:: TASK DETAILS ::
Set every record down again, exactly and completely.
-----
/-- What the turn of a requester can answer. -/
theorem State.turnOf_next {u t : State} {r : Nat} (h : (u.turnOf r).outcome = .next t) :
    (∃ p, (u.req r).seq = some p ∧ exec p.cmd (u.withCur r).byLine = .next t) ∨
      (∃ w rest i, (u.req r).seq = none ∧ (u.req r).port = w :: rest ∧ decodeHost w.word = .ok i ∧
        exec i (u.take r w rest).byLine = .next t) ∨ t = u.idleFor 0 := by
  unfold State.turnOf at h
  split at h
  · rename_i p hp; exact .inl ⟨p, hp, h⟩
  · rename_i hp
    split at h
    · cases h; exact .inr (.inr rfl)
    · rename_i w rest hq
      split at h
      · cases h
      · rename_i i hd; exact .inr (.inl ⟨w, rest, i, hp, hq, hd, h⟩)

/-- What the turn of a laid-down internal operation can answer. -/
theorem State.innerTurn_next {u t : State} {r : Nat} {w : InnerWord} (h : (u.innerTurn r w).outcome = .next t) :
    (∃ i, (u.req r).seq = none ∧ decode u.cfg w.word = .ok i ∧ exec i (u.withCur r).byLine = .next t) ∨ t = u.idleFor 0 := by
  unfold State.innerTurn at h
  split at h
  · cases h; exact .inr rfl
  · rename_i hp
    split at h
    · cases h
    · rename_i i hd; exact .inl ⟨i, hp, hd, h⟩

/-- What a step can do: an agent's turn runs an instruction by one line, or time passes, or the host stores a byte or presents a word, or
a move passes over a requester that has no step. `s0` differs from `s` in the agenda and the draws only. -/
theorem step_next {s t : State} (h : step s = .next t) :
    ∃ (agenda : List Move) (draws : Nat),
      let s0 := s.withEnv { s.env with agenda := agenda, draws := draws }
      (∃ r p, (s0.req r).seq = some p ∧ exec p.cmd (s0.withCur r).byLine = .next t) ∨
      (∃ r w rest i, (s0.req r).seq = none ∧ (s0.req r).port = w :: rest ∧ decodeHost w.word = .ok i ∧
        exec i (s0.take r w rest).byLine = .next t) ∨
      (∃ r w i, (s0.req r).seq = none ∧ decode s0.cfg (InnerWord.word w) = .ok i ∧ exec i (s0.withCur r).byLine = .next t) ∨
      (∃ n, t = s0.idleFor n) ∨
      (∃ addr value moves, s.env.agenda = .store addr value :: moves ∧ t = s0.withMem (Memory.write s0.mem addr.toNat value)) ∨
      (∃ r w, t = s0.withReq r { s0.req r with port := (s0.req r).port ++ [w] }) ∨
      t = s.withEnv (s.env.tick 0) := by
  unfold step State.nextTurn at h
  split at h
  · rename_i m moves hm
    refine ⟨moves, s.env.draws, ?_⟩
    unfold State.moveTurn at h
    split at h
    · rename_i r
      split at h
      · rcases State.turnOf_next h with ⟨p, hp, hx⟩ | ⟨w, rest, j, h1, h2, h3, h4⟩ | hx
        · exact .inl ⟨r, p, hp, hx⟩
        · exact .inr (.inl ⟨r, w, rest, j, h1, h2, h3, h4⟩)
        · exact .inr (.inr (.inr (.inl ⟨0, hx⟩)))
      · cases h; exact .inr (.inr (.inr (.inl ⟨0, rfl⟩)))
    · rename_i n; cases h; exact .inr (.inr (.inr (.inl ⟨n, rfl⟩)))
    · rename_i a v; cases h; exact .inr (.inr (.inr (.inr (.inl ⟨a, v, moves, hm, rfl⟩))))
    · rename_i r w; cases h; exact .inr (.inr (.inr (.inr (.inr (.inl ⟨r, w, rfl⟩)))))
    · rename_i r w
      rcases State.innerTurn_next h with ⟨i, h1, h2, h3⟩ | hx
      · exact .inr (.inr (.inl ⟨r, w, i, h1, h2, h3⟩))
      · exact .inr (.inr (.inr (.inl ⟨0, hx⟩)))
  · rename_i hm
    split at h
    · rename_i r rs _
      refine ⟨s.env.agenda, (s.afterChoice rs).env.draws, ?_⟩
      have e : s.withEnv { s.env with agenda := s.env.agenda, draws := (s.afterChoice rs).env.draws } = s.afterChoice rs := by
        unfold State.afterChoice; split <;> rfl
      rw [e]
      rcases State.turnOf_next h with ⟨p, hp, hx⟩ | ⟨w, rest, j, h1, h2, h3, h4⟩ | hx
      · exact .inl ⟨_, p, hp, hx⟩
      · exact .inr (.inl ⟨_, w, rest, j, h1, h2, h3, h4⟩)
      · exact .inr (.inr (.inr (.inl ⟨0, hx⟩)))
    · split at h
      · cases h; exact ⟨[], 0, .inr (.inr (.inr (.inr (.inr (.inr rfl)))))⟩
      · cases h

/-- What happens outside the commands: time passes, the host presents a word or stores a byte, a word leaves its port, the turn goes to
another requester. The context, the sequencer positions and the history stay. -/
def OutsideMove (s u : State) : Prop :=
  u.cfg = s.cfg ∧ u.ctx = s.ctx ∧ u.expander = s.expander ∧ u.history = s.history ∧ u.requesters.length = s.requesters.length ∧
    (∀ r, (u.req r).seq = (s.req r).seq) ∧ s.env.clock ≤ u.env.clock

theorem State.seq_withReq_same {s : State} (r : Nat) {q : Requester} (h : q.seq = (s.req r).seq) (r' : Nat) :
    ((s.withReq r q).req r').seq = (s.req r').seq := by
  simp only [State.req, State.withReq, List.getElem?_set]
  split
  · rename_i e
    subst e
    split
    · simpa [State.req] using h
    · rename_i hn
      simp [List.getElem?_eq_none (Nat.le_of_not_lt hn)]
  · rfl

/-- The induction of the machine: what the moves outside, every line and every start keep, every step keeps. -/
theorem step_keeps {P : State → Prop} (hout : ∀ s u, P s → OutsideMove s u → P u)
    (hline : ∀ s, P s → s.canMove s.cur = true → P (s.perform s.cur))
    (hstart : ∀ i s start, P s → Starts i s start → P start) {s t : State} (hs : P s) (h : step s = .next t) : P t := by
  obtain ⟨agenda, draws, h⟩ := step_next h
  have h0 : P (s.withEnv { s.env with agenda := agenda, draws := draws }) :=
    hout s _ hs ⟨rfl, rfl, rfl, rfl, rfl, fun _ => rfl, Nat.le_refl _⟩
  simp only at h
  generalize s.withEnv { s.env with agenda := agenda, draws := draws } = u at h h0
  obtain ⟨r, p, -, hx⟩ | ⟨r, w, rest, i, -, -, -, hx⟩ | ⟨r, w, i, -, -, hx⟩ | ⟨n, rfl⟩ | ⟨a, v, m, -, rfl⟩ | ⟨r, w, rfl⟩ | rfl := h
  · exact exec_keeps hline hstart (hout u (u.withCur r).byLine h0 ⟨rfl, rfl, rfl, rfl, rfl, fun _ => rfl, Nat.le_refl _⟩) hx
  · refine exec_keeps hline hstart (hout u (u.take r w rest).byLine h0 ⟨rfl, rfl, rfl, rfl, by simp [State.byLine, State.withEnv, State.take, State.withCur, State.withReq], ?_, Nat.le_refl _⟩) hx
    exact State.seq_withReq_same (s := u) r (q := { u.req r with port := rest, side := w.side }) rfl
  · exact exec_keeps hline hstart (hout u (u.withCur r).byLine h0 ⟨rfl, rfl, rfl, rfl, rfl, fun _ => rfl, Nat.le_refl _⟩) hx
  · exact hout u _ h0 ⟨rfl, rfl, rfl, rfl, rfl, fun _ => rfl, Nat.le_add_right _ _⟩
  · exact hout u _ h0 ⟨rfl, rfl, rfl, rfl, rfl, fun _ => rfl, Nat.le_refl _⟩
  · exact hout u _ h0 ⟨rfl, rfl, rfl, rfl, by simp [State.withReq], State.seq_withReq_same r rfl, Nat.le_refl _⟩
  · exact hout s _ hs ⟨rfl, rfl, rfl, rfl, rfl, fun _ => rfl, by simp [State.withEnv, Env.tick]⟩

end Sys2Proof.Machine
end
-----
:: FINISHED EXERCISE ::
/-- What the turn of a requester can answer. -/
theorem State.turnOf_next {u t : State} {r : Nat} (h : (u.turnOf r).outcome = .next t) :
    (∃ p, (u.req r).seq = some p ∧ exec p.cmd (u.withCur r).byLine = .next t) ∨
      (∃ w rest i, (u.req r).seq = none ∧ (u.req r).port = w :: rest ∧ decodeHost w.word = .ok i ∧
        exec i (u.take r w rest).byLine = .next t) ∨ t = u.idleFor 0 := by
  unfold State.turnOf at h
  split at h
  · rename_i p hp; exact .inl ⟨p, hp, h⟩
  · rename_i hp
    split at h
    · cases h; exact .inr (.inr rfl)
    · rename_i w rest hq
      split at h
      · cases h
      · rename_i i hd; exact .inr (.inl ⟨w, rest, i, hp, hq, hd, h⟩)

/-- What the turn of a laid-down internal operation can answer. -/
theorem State.innerTurn_next {u t : State} {r : Nat} {w : InnerWord} (h : (u.innerTurn r w).outcome = .next t) :
    (∃ i, (u.req r).seq = none ∧ decode u.cfg w.word = .ok i ∧ exec i (u.withCur r).byLine = .next t) ∨ t = u.idleFor 0 := by
  unfold State.innerTurn at h
  split at h
  · cases h; exact .inr rfl
  · rename_i hp
    split at h
    · cases h
    · rename_i i hd; exact .inl ⟨i, hp, hd, h⟩

/-- What a step can do: an agent's turn runs an instruction by one line, or time passes, or the host stores a byte or presents a word, or
a move passes over a requester that has no step. `s0` differs from `s` in the agenda and the draws only. -/
theorem step_next {s t : State} (h : step s = .next t) :
    ∃ (agenda : List Move) (draws : Nat),
      let s0 := s.withEnv { s.env with agenda := agenda, draws := draws }
      (∃ r p, (s0.req r).seq = some p ∧ exec p.cmd (s0.withCur r).byLine = .next t) ∨
      (∃ r w rest i, (s0.req r).seq = none ∧ (s0.req r).port = w :: rest ∧ decodeHost w.word = .ok i ∧
        exec i (s0.take r w rest).byLine = .next t) ∨
      (∃ r w i, (s0.req r).seq = none ∧ decode s0.cfg (InnerWord.word w) = .ok i ∧ exec i (s0.withCur r).byLine = .next t) ∨
      (∃ n, t = s0.idleFor n) ∨
      (∃ addr value moves, s.env.agenda = .store addr value :: moves ∧ t = s0.withMem (Memory.write s0.mem addr.toNat value)) ∨
      (∃ r w, t = s0.withReq r { s0.req r with port := (s0.req r).port ++ [w] }) ∨
      t = s.withEnv (s.env.tick 0) := by
  unfold step State.nextTurn at h
  split at h
  · rename_i m moves hm
    refine ⟨moves, s.env.draws, ?_⟩
    unfold State.moveTurn at h
    split at h
    · rename_i r
      split at h
      · rcases State.turnOf_next h with ⟨p, hp, hx⟩ | ⟨w, rest, j, h1, h2, h3, h4⟩ | hx
        · exact .inl ⟨r, p, hp, hx⟩
        · exact .inr (.inl ⟨r, w, rest, j, h1, h2, h3, h4⟩)
        · exact .inr (.inr (.inr (.inl ⟨0, hx⟩)))
      · cases h; exact .inr (.inr (.inr (.inl ⟨0, rfl⟩)))
    · rename_i n; cases h; exact .inr (.inr (.inr (.inl ⟨n, rfl⟩)))
    · rename_i a v; cases h; exact .inr (.inr (.inr (.inr (.inl ⟨a, v, moves, hm, rfl⟩))))
    · rename_i r w; cases h; exact .inr (.inr (.inr (.inr (.inr (.inl ⟨r, w, rfl⟩)))))
    · rename_i r w
      rcases State.innerTurn_next h with ⟨i, h1, h2, h3⟩ | hx
      · exact .inr (.inr (.inl ⟨r, w, i, h1, h2, h3⟩))
      · exact .inr (.inr (.inr (.inl ⟨0, hx⟩)))
  · rename_i hm
    split at h
    · rename_i r rs _
      refine ⟨s.env.agenda, (s.afterChoice rs).env.draws, ?_⟩
      have e : s.withEnv { s.env with agenda := s.env.agenda, draws := (s.afterChoice rs).env.draws } = s.afterChoice rs := by
        unfold State.afterChoice; split <;> rfl
      rw [e]
      rcases State.turnOf_next h with ⟨p, hp, hx⟩ | ⟨w, rest, j, h1, h2, h3, h4⟩ | hx
      · exact .inl ⟨_, p, hp, hx⟩
      · exact .inr (.inl ⟨_, w, rest, j, h1, h2, h3, h4⟩)
      · exact .inr (.inr (.inr (.inl ⟨0, hx⟩)))
    · split at h
      · cases h; exact ⟨[], 0, .inr (.inr (.inr (.inr (.inr (.inr rfl)))))⟩
      · cases h

/-- What happens outside the commands: time passes, the host presents a word or stores a byte, a word leaves its port, the turn goes to
another requester. The context, the sequencer positions and the history stay. -/
def OutsideMove (s u : State) : Prop :=
  u.cfg = s.cfg ∧ u.ctx = s.ctx ∧ u.expander = s.expander ∧ u.history = s.history ∧ u.requesters.length = s.requesters.length ∧
    (∀ r, (u.req r).seq = (s.req r).seq) ∧ s.env.clock ≤ u.env.clock

theorem State.seq_withReq_same {s : State} (r : Nat) {q : Requester} (h : q.seq = (s.req r).seq) (r' : Nat) :
    ((s.withReq r q).req r').seq = (s.req r').seq := by
  simp only [State.req, State.withReq, List.getElem?_set]
  split
  · rename_i e
    subst e
    split
    · simpa [State.req] using h
    · rename_i hn
      simp [List.getElem?_eq_none (Nat.le_of_not_lt hn)]
  · rfl

/-- The induction of the machine: what the moves outside, every line and every start keep, every step keeps. -/
theorem step_keeps {P : State → Prop} (hout : ∀ s u, P s → OutsideMove s u → P u)
    (hline : ∀ s, P s → s.canMove s.cur = true → P (s.perform s.cur))
    (hstart : ∀ i s start, P s → Starts i s start → P start) {s t : State} (hs : P s) (h : step s = .next t) : P t := by
  obtain ⟨agenda, draws, h⟩ := step_next h
  have h0 : P (s.withEnv { s.env with agenda := agenda, draws := draws }) :=
    hout s _ hs ⟨rfl, rfl, rfl, rfl, rfl, fun _ => rfl, Nat.le_refl _⟩
  simp only at h
  generalize s.withEnv { s.env with agenda := agenda, draws := draws } = u at h h0
  obtain ⟨r, p, -, hx⟩ | ⟨r, w, rest, i, -, -, -, hx⟩ | ⟨r, w, i, -, -, hx⟩ | ⟨n, rfl⟩ | ⟨a, v, m, -, rfl⟩ | ⟨r, w, rfl⟩ | rfl := h
  · exact exec_keeps hline hstart (hout u (u.withCur r).byLine h0 ⟨rfl, rfl, rfl, rfl, rfl, fun _ => rfl, Nat.le_refl _⟩) hx
  · refine exec_keeps hline hstart (hout u (u.take r w rest).byLine h0 ⟨rfl, rfl, rfl, rfl, by simp [State.byLine, State.withEnv, State.take, State.withCur, State.withReq], ?_, Nat.le_refl _⟩) hx
    exact State.seq_withReq_same (s := u) r (q := { u.req r with port := rest, side := w.side }) rfl
  · exact exec_keeps hline hstart (hout u (u.withCur r).byLine h0 ⟨rfl, rfl, rfl, rfl, rfl, fun _ => rfl, Nat.le_refl _⟩) hx
  · exact hout u _ h0 ⟨rfl, rfl, rfl, rfl, rfl, fun _ => rfl, Nat.le_add_right _ _⟩
  · exact hout u _ h0 ⟨rfl, rfl, rfl, rfl, rfl, fun _ => rfl, Nat.le_refl _⟩
  · exact hout u _ h0 ⟨rfl, rfl, rfl, rfl, by simp [State.withReq], State.seq_withReq_same r rfl, Nat.le_refl _⟩
  · exact hout s _ hs ⟨rfl, rfl, rfl, rfl, rfl, fun _ => rfl, by simp [State.withEnv, Env.tick]⟩

end Sys2Proof.Machine
end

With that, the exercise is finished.